Чтобы начать битву с трейнером, игре необходимо загрузить много данных, таких как [...] деньги, которые он уступит, если победит.Когда он загружает деньги, все может стать действительно безобразным.По независящим от меня причинам деньги хранятся совершенно по-другому, в игре используется структура данных из трех байтов, и вместо преобразования значения в двоичное, она хранится в «человеческом» представлении.Например, $ 123456 будет храниться как 0x123456 вместо 0x01E240, правильная конверсия.

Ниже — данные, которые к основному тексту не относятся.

@[simp] theorem State.reset_i : State.reset.i = 0 := rfl
@[simp] theorem State.reset_pc : State.reset.pc = 0x0200 := rfl
@[simp] theorem State.reset_sp : State.reset.sp = 0 := rfl
@[simp] theorem State.reset_dt : State.reset.dt = 0 := rfl
@[simp] theorem State.reset_st : State.reset.st = 0 := rfl
@[simp] theorem State.reset_keys : State.reset.keys = 0 := rfl
@[simp] theorem State.reset_fb : State.reset.fb = 0 := rfl
@[simp] theorem State.reset_mem : State.reset.mem = [] := rfl
@[simp] theorem State.reset_halted : State.reset.halted = false := rfl
@[simp] theorem State.reset_faultCode : State.reset.faultCode = 0 := rfl
@[simp] theorem State.reset_faultInfo : State.reset.faultInfo = 0 := rfl
@[simp] theorem State.reset_toneEnd : State.reset.toneEnd = false := rfl
@[simp] theorem State.reset_rndDraws : State.reset.rndDraws = 0 := rfl
@[simp] theorem State.reset_getV (r : Reg) : State.reset.getV r = 0 := by
  simp [State.getV, State.reset, Config.resetFill]
@[simp] theorem State.reset_stk (j : Nat) (h : j < Config.stackDepth) : State.reset.stk[j]'h = 0 := by
  simp [State.reset]

@[simp] theorem portReset_v : (portReset s).v = State.reset.v := rfl
@[simp] theorem portReset_i : (portReset s).i = State.reset.i := rfl
@[simp] theorem portReset_pc : (portReset s).pc = State.reset.pc := rfl
@[simp] theorem portReset_stk : (portReset s).stk = State.reset.stk := rfl
@[simp] theorem portReset_sp : (portReset s).sp = State.reset.sp := rfl
@[simp] theorem portReset_dt : (portReset s).dt = State.reset.dt := rfl
@[simp] theorem portReset_st : (portReset s).st = State.reset.st := rfl
@[simp] theorem portReset_fb : (portReset s).fb = State.reset.fb := rfl
@[simp] theorem portReset_mem : (portReset s).mem = State.reset.mem := rfl
@[simp] theorem portReset_halted : (portReset s).halted = State.reset.halted := rfl
@[simp] theorem portReset_faultCode : (portReset s).faultCode = State.reset.faultCode := rfl
@[simp] theorem portReset_faultInfo : (portReset s).faultInfo = State.reset.faultInfo := rfl
@[simp] theorem portReset_toneEnd : (portReset s).toneEnd = State.reset.toneEnd := rfl
@[simp] theorem portReset_getV (r : Reg) : (portReset s).getV r = 0 := State.reset_getV r
@[simp] theorem portReset_keys : (portReset s).keys = s.keys := rfl
@[simp] theorem portReset_rndDraws : (portReset s).rndDraws = s.rndDraws := rfl

end Sys2Proof.Machine
end

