-- ==== Sys2Proof/Laws/PerInstr.lean ====
section
/-! SUPPORT. Statements about every instruction as syntax, one lemma per constructor. -/

namespace Sys2Proof.Laws

/-- A well-formed instruction's word selects the row of the opcode map that bears its mnemonic (30_encoding.md R75). -/
def EncodeSelectsRow.Statement (i : Instr) : Prop :=
  i.WellFormed → ∃ r, r ∈ opcodeMap ∧ r.mnemonic = i.mnemonic ∧ r.selects (encode i) = true

/-- Masking a word, as a statement about numbers. -/
theorem selects_of_toNat (r : OpcodeRow) (w : Word) (h : w.toNat &&& r.mask.toNat = r.matchBits.toNat) :
    r.selects w = true := by
  simp only [OpcodeRow.selects, beq_iff_eq]
  exact BitVec.eq_of_toNat_eq (by simpa using h)

/-- The mask of a row with no sub-key keeps the top nibble. -/
theorem and_F000 (v : Nat) (h : v < 65536) : v &&& 0xF000 = v / 4096 * 4096 := by
  have h1 : v &&& 0xF000 = (v >>> 12 &&& 0xF) <<< 12 := by
    apply Nat.eq_of_testBit_eq
    intro j
    by_cases hj : j < 12
    · have : Nat.testBit 0xF000 j = false := by interval_cases j <;> rfl
      simp [this, hj]
    · have e : Nat.testBit 0xF000 j = Nat.testBit 0xF (j - 12) := by
        have : (0xF000 : Nat) = 0xF <<< 12 := rfl
        rw [this, Nat.testBit_shiftLeft]
        simp; omega
      simp only [Nat.testBit_and, Nat.testBit_shiftLeft, Nat.testBit_shiftRight, e]
      have : 12 + (j - 12) = j := by omega
      simp [this]; omega
  rw [h1, Nat.shiftLeft_eq, Nat.shiftRight_eq_div_pow]
  have : (0xF : Nat) = 2 ^ 4 - 1 := rfl
  rw [this, Nat.and_two_pow_sub_one_eq_mod]
  omega

/-- The mask of a row with the sub-key `n` keeps the top and the bottom nibble. -/
theorem and_F00F (v : Nat) (h : v < 65536) : v &&& 0xF00F = v / 4096 * 4096 + v % 16 := by
  have h1 : (0xF00F : Nat) = 0xF000 ||| 0xF := rfl
  have h2 : (0xF : Nat) = 2 ^ 4 - 1 := rfl
  rw [h1, Nat.and_or_distrib_left, and_F000 v h, h2, Nat.and_two_pow_sub_one_eq_mod]
  have h3 : v / 4096 * 4096 = (v / 4096) <<< 12 := by rw [Nat.shiftLeft_eq]
  rw [h3, ← Nat.shiftLeft_add_eq_or_of_lt (by omega)]

/-- The mask of a row with the sub-key `kk` keeps the top nibble and the bottom byte. -/
theorem and_F0FF (v : Nat) (h : v < 65536) : v &&& 0xF0FF = v / 4096 * 4096 + v % 256 := by
  have h1 : (0xF0FF : Nat) = 0xF000 ||| 0xFF := rfl
  have h2 : (0xFF : Nat) = 2 ^ 8 - 1 := rfl
  rw [h1, Nat.and_or_distrib_left, and_F000 v h, h2, Nat.and_two_pow_sub_one_eq_mod]
  have h3 : v / 4096 * 4096 = (v / 4096) <<< 12 := by rw [Nat.shiftLeft_eq]
  rw [h3, ← Nat.shiftLeft_add_eq_or_of_lt (by omega)]

theorem selects_NNN (s : String) (m : Word) (op : Nat) (nnn : Addr12) (hm : m.toNat = op % 16 * 4096) :
    OpcodeRow.selects ⟨s, m, 0xF000⟩ (encNNN op nnn) = true := by
  apply selects_of_toNat
  have h := nnn.isLt
  have hw := (encNNN op nnn).isLt
  show (encNNN op nnn).toNat &&& 0xF000 = m.toNat
  rw [and_F000 _ hw, encNNN_toNat, hm]
  omega

theorem selects_XKK (s : String) (m : Word) (op : Nat) (x : Reg) (kk : Byte) (hm : m.toNat = op % 16 * 4096) :
    OpcodeRow.selects ⟨s, m, 0xF000⟩ (encXKK op x kk) = true := by
  apply selects_of_toNat
  have h := kk.isLt
  have hx := x.isLt
  have hw := (encXKK op x kk).isLt
  show (encXKK op x kk).toNat &&& 0xF000 = m.toNat
  rw [and_F000 _ hw, encXKK_toNat, hm]
  omega

theorem selects_X (s : String) (m : Word) (op : Nat) (x : Reg) (kk : Byte) (hm : m.toNat = op % 16 * 4096 + kk.toNat) :
    OpcodeRow.selects ⟨s, m, 0xF0FF⟩ (encXKK op x kk) = true := by
  apply selects_of_toNat
  have h := kk.isLt
  have hx := x.isLt
  have hw := (encXKK op x kk).isLt
  show (encXKK op x kk).toNat &&& 0xF0FF = m.toNat
  rw [and_F0FF _ hw, encXKK_toNat, hm]
  omega

theorem selects_XY (s : String) (m : Word) (op : Nat) (x y : Reg) (n : Nat) (hm : m.toNat = op % 16 * 4096 + n % 16) :
    OpcodeRow.selects ⟨s, m, 0xF00F⟩ (encXYN op x y n) = true := by
  apply selects_of_toNat
  have hx := x.isLt
  have hy := y.isLt
  have hw := (encXYN op x y n).isLt
  show (encXYN op x y n).toNat &&& 0xF00F = m.toNat
  rw [and_F00F _ hw, encXYN_toNat, hm]
  omega

theorem selects_XYN (s : String) (m : Word) (op : Nat) (x y : Reg) (n : Nat) (hm : m.toNat = op % 16 * 4096) :
    OpcodeRow.selects ⟨s, m, 0xF000⟩ (encXYN op x y n) = true := by
  apply selects_of_toNat
  have hx := x.isLt
  have hy := y.isLt
  have hw := (encXYN op x y n).isLt
  show (encXYN op x y n).toNat &&& 0xF000 = m.toNat
  rw [and_F000 _ hw, encXYN_toNat, hm]
  omega

theorem EncodeSelectsRow.cls : EncodeSelectsRow.Statement (.cls) :=
  fun _ => ⟨⟨"CLS", 0x00E0, 0xFFFF⟩, by decide, rfl, by decide⟩

theorem EncodeSelectsRow.ret : EncodeSelectsRow.Statement (.ret) :=
  fun _ => ⟨⟨"RET", 0x00EE, 0xFFFF⟩, by decide, rfl, by decide⟩

theorem EncodeSelectsRow.jp (nnn : Addr12) : EncodeSelectsRow.Statement (.jp nnn) :=
  fun _ => ⟨⟨"JP_nnn", 0x1000, 0xF000⟩, by decide, rfl, selects_NNN _ _ _ _ rfl⟩

theorem EncodeSelectsRow.call (nnn : Addr12) : EncodeSelectsRow.Statement (.call nnn) :=
  fun _ => ⟨⟨"CALL_nnn", 0x2000, 0xF000⟩, by decide, rfl, selects_NNN _ _ _ _ rfl⟩

theorem EncodeSelectsRow.seImm (x : Reg) (kk : Byte) : EncodeSelectsRow.Statement (.seImm x kk) :=
  fun _ => ⟨⟨"SE_Vx__kk", 0x3000, 0xF000⟩, by decide, rfl, selects_XKK _ _ _ _ _ rfl⟩

theorem EncodeSelectsRow.sneImm (x : Reg) (kk : Byte) : EncodeSelectsRow.Statement (.sneImm x kk) :=
  fun _ => ⟨⟨"SNE_Vx__kk", 0x4000, 0xF000⟩, by decide, rfl, selects_XKK _ _ _ _ _ rfl⟩

theorem EncodeSelectsRow.seReg (x y : Reg) : EncodeSelectsRow.Statement (.seReg x y) :=
  fun _ => ⟨⟨"SE_Vx__Vy", 0x5000, 0xF00F⟩, by decide, rfl, selects_XY _ _ _ _ _ _ rfl⟩

theorem EncodeSelectsRow.ldImm (x : Reg) (kk : Byte) : EncodeSelectsRow.Statement (.ldImm x kk) :=
  fun _ => ⟨⟨"LD_Vx__kk", 0x6000, 0xF000⟩, by decide, rfl, selects_XKK _ _ _ _ _ rfl⟩

theorem EncodeSelectsRow.addImm (x : Reg) (kk : Byte) : EncodeSelectsRow.Statement (.addImm x kk) :=
  fun _ => ⟨⟨"ADD_Vx__kk", 0x7000, 0xF000⟩, by decide, rfl, selects_XKK _ _ _ _ _ rfl⟩

theorem EncodeSelectsRow.ldReg (x y : Reg) : EncodeSelectsRow.Statement (.ldReg x y) :=
  fun _ => ⟨⟨"LD_Vx__Vy", 0x8000, 0xF00F⟩, by decide, rfl, selects_XY _ _ _ _ _ _ rfl⟩

theorem EncodeSelectsRow.orReg (x y : Reg) : EncodeSelectsRow.Statement (.orReg x y) :=
  fun _ => ⟨⟨"OR_Vx__Vy", 0x8001, 0xF00F⟩, by decide, rfl, selects_XY _ _ _ _ _ _ rfl⟩

theorem EncodeSelectsRow.andReg (x y : Reg) : EncodeSelectsRow.Statement (.andReg x y) :=
  fun _ => ⟨⟨"AND_Vx__Vy", 0x8002, 0xF00F⟩, by decide, rfl, selects_XY _ _ _ _ _ _ rfl⟩

theorem EncodeSelectsRow.xorReg (x y : Reg) : EncodeSelectsRow.Statement (.xorReg x y) :=
  fun _ => ⟨⟨"XOR_Vx__Vy", 0x8003, 0xF00F⟩, by decide, rfl, selects_XY _ _ _ _ _ _ rfl⟩

theorem EncodeSelectsRow.addReg (x y : Reg) : EncodeSelectsRow.Statement (.addReg x y) :=
  fun _ => ⟨⟨"ADD_Vx__Vy", 0x8004, 0xF00F⟩, by decide, rfl, selects_XY _ _ _ _ _ _ rfl⟩

theorem EncodeSelectsRow.subReg (x y : Reg) : EncodeSelectsRow.Statement (.subReg x y) :=
  fun _ => ⟨⟨"SUB_Vx__Vy", 0x8005, 0xF00F⟩, by decide, rfl, selects_XY _ _ _ _ _ _ rfl⟩

theorem EncodeSelectsRow.shr (x : Reg) : EncodeSelectsRow.Statement (.shr x) :=
  fun _ => ⟨⟨"SHR_Vx", 0x8006, 0xF00F⟩, by decide, rfl, selects_XY _ _ _ _ _ _ rfl⟩

theorem EncodeSelectsRow.subnReg (x y : Reg) : EncodeSelectsRow.Statement (.subnReg x y) :=
  fun _ => ⟨⟨"SUBN_Vx__Vy", 0x8007, 0xF00F⟩, by decide, rfl, selects_XY _ _ _ _ _ _ rfl⟩

theorem EncodeSelectsRow.shl (x : Reg) : EncodeSelectsRow.Statement (.shl x) :=
  fun _ => ⟨⟨"SHL_Vx", 0x800E, 0xF00F⟩, by decide, rfl, selects_XY _ _ _ _ _ _ rfl⟩

theorem EncodeSelectsRow.sneReg (x y : Reg) : EncodeSelectsRow.Statement (.sneReg x y) :=
  fun _ => ⟨⟨"SNE_Vx__Vy", 0x9000, 0xF00F⟩, by decide, rfl, selects_XY _ _ _ _ _ _ rfl⟩

theorem EncodeSelectsRow.ldI (nnn : Addr12) : EncodeSelectsRow.Statement (.ldI nnn) :=
  fun _ => ⟨⟨"LD_I__nnn", 0xA000, 0xF000⟩, by decide, rfl, selects_NNN _ _ _ _ rfl⟩

theorem EncodeSelectsRow.jpV0 (nnn : Addr12) : EncodeSelectsRow.Statement (.jpV0 nnn) :=
  fun _ => ⟨⟨"JP_V0__nnn", 0xB000, 0xF000⟩, by decide, rfl, selects_NNN _ _ _ _ rfl⟩

theorem EncodeSelectsRow.rnd (x : Reg) (kk : Byte) : EncodeSelectsRow.Statement (.rnd x kk) :=
  fun _ => ⟨⟨"RND_Vx__kk", 0xC000, 0xF000⟩, by decide, rfl, selects_XKK _ _ _ _ _ rfl⟩

theorem EncodeSelectsRow.drw (x y : Reg) (n : Nat) : EncodeSelectsRow.Statement (.drw x y n) :=
  fun _ => ⟨⟨"DRW_Vx__Vy__n", 0xD000, 0xF000⟩, by decide, rfl, selects_XYN _ _ _ _ _ _ rfl⟩

theorem EncodeSelectsRow.skp (x : Reg) : EncodeSelectsRow.Statement (.skp x) :=
  fun _ => ⟨⟨"SKP_Vx", 0xE09E, 0xF0FF⟩, by decide, rfl, selects_X _ _ _ _ _ rfl⟩

theorem EncodeSelectsRow.sknp (x : Reg) : EncodeSelectsRow.Statement (.sknp x) :=
  fun _ => ⟨⟨"SKNP_Vx", 0xE0A1, 0xF0FF⟩, by decide, rfl, selects_X _ _ _ _ _ rfl⟩

theorem EncodeSelectsRow.ldVxDT (x : Reg) : EncodeSelectsRow.Statement (.ldVxDT x) :=
  fun _ => ⟨⟨"LD_Vx__DT", 0xF007, 0xF0FF⟩, by decide, rfl, selects_X _ _ _ _ _ rfl⟩

theorem EncodeSelectsRow.ldVxK (x : Reg) : EncodeSelectsRow.Statement (.ldVxK x) :=
  fun _ => ⟨⟨"LD_Vx__K", 0xF00A, 0xF0FF⟩, by decide, rfl, selects_X _ _ _ _ _ rfl⟩

theorem EncodeSelectsRow.ldDTVx (x : Reg) : EncodeSelectsRow.Statement (.ldDTVx x) :=
  fun _ => ⟨⟨"LD_DT__Vx", 0xF015, 0xF0FF⟩, by decide, rfl, selects_X _ _ _ _ _ rfl⟩

theorem EncodeSelectsRow.ldSTVx (x : Reg) : EncodeSelectsRow.Statement (.ldSTVx x) :=
  fun _ => ⟨⟨"LD_ST__Vx", 0xF018, 0xF0FF⟩, by decide, rfl, selects_X _ _ _ _ _ rfl⟩

theorem EncodeSelectsRow.addI (x : Reg) : EncodeSelectsRow.Statement (.addI x) :=
  fun _ => ⟨⟨"ADD_I__Vx", 0xF01E, 0xF0FF⟩, by decide, rfl, selects_X _ _ _ _ _ rfl⟩

theorem EncodeSelectsRow.ldF (x : Reg) : EncodeSelectsRow.Statement (.ldF x) :=
  fun _ => ⟨⟨"LD_F__Vx", 0xF029, 0xF0FF⟩, by decide, rfl, selects_X _ _ _ _ _ rfl⟩

end Sys2Proof.Laws
end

[Некоторые недопустимые записи в таблице тренеров] указывают на местоположение с недопустимыми денежными данными.Когда игра пытается выполнить арифметику с этими данными в указанной структуре, она сходит с ума и начинает перезаписывать огромные порции оперативной памяти.Более конкретно, для каждого блока из трех байтов два из них будут содержать 0x9999 (максимальная сумма денег, которую может дать тренер).Этот шаблон повторяется много раз через RAM.Чтобы увидеть это лучше, я рекомендую приостановить воспроизведение видео на эмуляторе после того, как наложен указатель ZZAZZ, и установить для просмотра памяти VBA значение 0xD070.

Этот анализ имеет смысл, но я, программист, не могу помочьно интересно, как же программисты написали код, который сделал бы это возможным.Ни о каком подходе, который я могу придумать для написания функции, которая преобразует десятичное число с шестнадцатеричным кодированием в десятичное, никогда не начнется заполнение случайных блоков памяти с 0x9999, если ввод не будет действительным десятичным числом с шестнадцатеричным кодированием.

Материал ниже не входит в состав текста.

/-- A list that names no cell twice flips exactly its cells. -/
theorem Blit.toggleAll_cell (b : Blit) {as : List Nat} (hnodup : as.Nodup) {c : Nat} (hc : c < 2048) :
    (b.toggleAll as).fb.getLsbD c = (b.fb.getLsbD c ^^ decide (c ∈ as)) := by
  induction as generalizing b with
  | nil => simp [Blit.toggleAll]
  | cons a as ih =>
    obtain ⟨ha, hnodup'⟩ := List.nodup_cons.1 hnodup
    refine (ih (b.toggle a) hnodup').trans ?_
    rw [Blit.toggle_cell b a c hc]
    by_cases hca : c = a
    · subst hca
      simp [ha]
    · simp [hca]

/-- Such a list collides exactly when one of its cells was on. -/
theorem Blit.toggleAll_hit_iff (b : Blit) {as : List Nat} (hnodup : as.Nodup) :
    (b.toggleAll as).hit = true ↔ b.hit = true ∨ ∃ a ∈ as, b.fb.getLsbD a = true := by
  induction as generalizing b with
  | nil => simp [Blit.toggleAll]
  | cons a as ih =>
    obtain ⟨ha, hnodup'⟩ := List.nodup_cons.1 hnodup
    have hsame : ∀ c ∈ as, (b.toggle a).fb.getLsbD c = b.fb.getLsbD c := fun c hc =>
      b.toggle_cell_ne (ne_of_mem_of_not_mem hc ha)
    have hexists : (∃ c ∈ as, (b.toggle a).fb.getLsbD c = true) ↔ ∃ c ∈ as, b.fb.getLsbD c = true :=
      exists_congr fun c => and_congr_right fun hc => by rw [hsame c hc]
    refine (ih (b.toggle a) hnodup').trans ?_
    rw [hexists, Blit.toggle_hit, Bool.or_eq_true, List.exists_mem_cons_iff, or_assoc]

/-! The cells of a sprite. -/

/-- The cell in column `cx` and row `cy` of an endless plane, wrapped onto the grid (R182, decision D6). -/
def wrapCell (cx cy : Nat) : Nat := cx % 64 + 64 * (cy % 32)

/-- The cells under the 1 bits of a sprite row, left to right (R183). -/
def rowCells (x0 y0 : Nat) (p : Byte) : List Nat :=
  (spriteCols.filter fun col => p.getLsbD (7 - col)).map fun col => wrapCell (x0 + col) y0

/-- The cells under the 1 bits of a sprite, top to bottom (R187). -/
def spriteCells (vx vy : Nat) : List Byte → List Nat
  | [] => []
  | p :: rest => rowCells vx vy p ++ spriteCells vx (vy + 1) rest

theorem setSpriteRow_eq (x0 y0 : Nat) (p : Byte) (fb : Framebuffer) :
    setSpriteRow x0 y0 p fb = (⟨fb, false⟩ : Blit).toggleAll (rowCells x0 y0 p) := by
  rw [Blit.toggleAll, rowCells, List.foldl_map, List.foldl_filter]
  rfl

theorem drawRows_eq (vx vy : Nat) (rows : List Byte) (b : Blit) :
    drawRows vx vy rows b = b.toggleAll (spriteCells vx vy rows) := by
  induction rows generalizing vy b with
  | nil => rfl
  | cons p rest ih =>
    rw [drawRows_cons, ih, spriteCells, Blit.toggleAll_append, setSpriteRow_eq, ← Blit.toggleAll_hit_or]

theorem mem_spriteCols {col : Nat} : col ∈ spriteCols ↔ col < 8 := by
  simp only [spriteCols, List.mem_cons, List.not_mem_nil, or_false]
  omega

theorem mem_rowCells {x0 y0 a : Nat} {p : Byte} :
    a ∈ rowCells x0 y0 p ↔ ∃ col, col < 8 ∧ p.getLsbD (7 - col) = true ∧ a = wrapCell (x0 + col) y0 := by
  simp only [rowCells, List.mem_map, List.mem_filter, mem_spriteCols, and_assoc, eq_comm]

/-- The eight columns of a row fall on eight cells. -/
theorem rowCells_nodup (x0 y0 : Nat) (p : Byte) : (rowCells x0 y0 p).Nodup := by
  refine List.Nodup.map_on (fun col hcol col' hcol' heq => ?_) ((by decide : spriteCols.Nodup).filter _)
  have hlt : col < 8 := mem_spriteCols.1 (List.mem_of_mem_filter hcol)
  have hlt' : col' < 8 := mem_spriteCols.1 (List.mem_of_mem_filter hcol')
  simp only [wrapCell] at heq
  omega

theorem mem_spriteCells {vx vy a : Nat} {rows : List Byte} :
    a ∈ spriteCells vx vy rows ↔ ∃ (row : Nat) (h : row < rows.length) (col : Nat), col < 8 ∧
      rows[row].getLsbD (7 - col) = true ∧ a = wrapCell (vx + col) (vy + row) := by
  induction rows generalizing vy with
  | nil => simp [spriteCells]
  | cons p rest ih =>
    rw [spriteCells, List.mem_append, mem_rowCells, ih]
    constructor
    · rintro (⟨col, hcol⟩ | ⟨row, hrow, col, hcol, hbit, ha⟩)
      · exact ⟨0, Nat.succ_pos _, col, hcol⟩
      · exact ⟨row + 1, Nat.succ_lt_succ hrow, col, hcol, hbit, by rw [ha, Nat.add_right_comm vy 1 row, Nat.add_assoc]⟩
    · rintro ⟨row, hrow, col, hcol, hbit, ha⟩
      cases row with
      | zero => exact .inl ⟨col, hcol, hbit, ha⟩
      | succ row =>
        exact .inr ⟨row, Nat.lt_of_succ_lt_succ hrow, col, hcol, hbit,
          by rw [ha, Nat.add_right_comm vy 1 row, Nat.add_assoc]⟩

У меня такой вопрос - без специальной разработки алгоритма, позволяющего завершить таким образом, существует ли простая реализация преобразования десятичного числа с шестнадцатеричным кодом в десятичное, которое может привести к такого рода повреждению памяти при подаче недопустимого значения?

Опять же, если это не по теме, мои извинения.Я думаю, что другие программисты на этом сайте, возможно, тоже выросли, играя в эту игру, и это звучит как интересное упражнение в обратном инжиниринге, чтобы попытаться выяснить, как такой сбой может быть возможным.

Answer 1

Честно говоря, я предполагаю, что это просто глупый, неприятный сбой, когда кто-то пишет одну из своих первых игр в цель. Pokemon Red / Blue были первыми в серии и имели так много других глюков, что Nintendo обычно выходила из лотового тестирования, и я удивляюсь, как все прошло. Вопрос смещения экрана прокрутки - тот, который получает меня. В любом случае, кто знает, о чем они думают. Возможно, эта область была записана с помощью скрипта и поэтому хранила вещи по-другому. Возможно, битовый шаблон 0x0101 использовался, чтобы показать, что память была освобождена, и этот код случайно приводит в замешательство странные места. Я мог бы залить код Z80 и заново пережить время разработки собственных игр на этой платформе, но не лучше. Слишком много работы, чтобы попытаться расшифровать то, о чем они думали.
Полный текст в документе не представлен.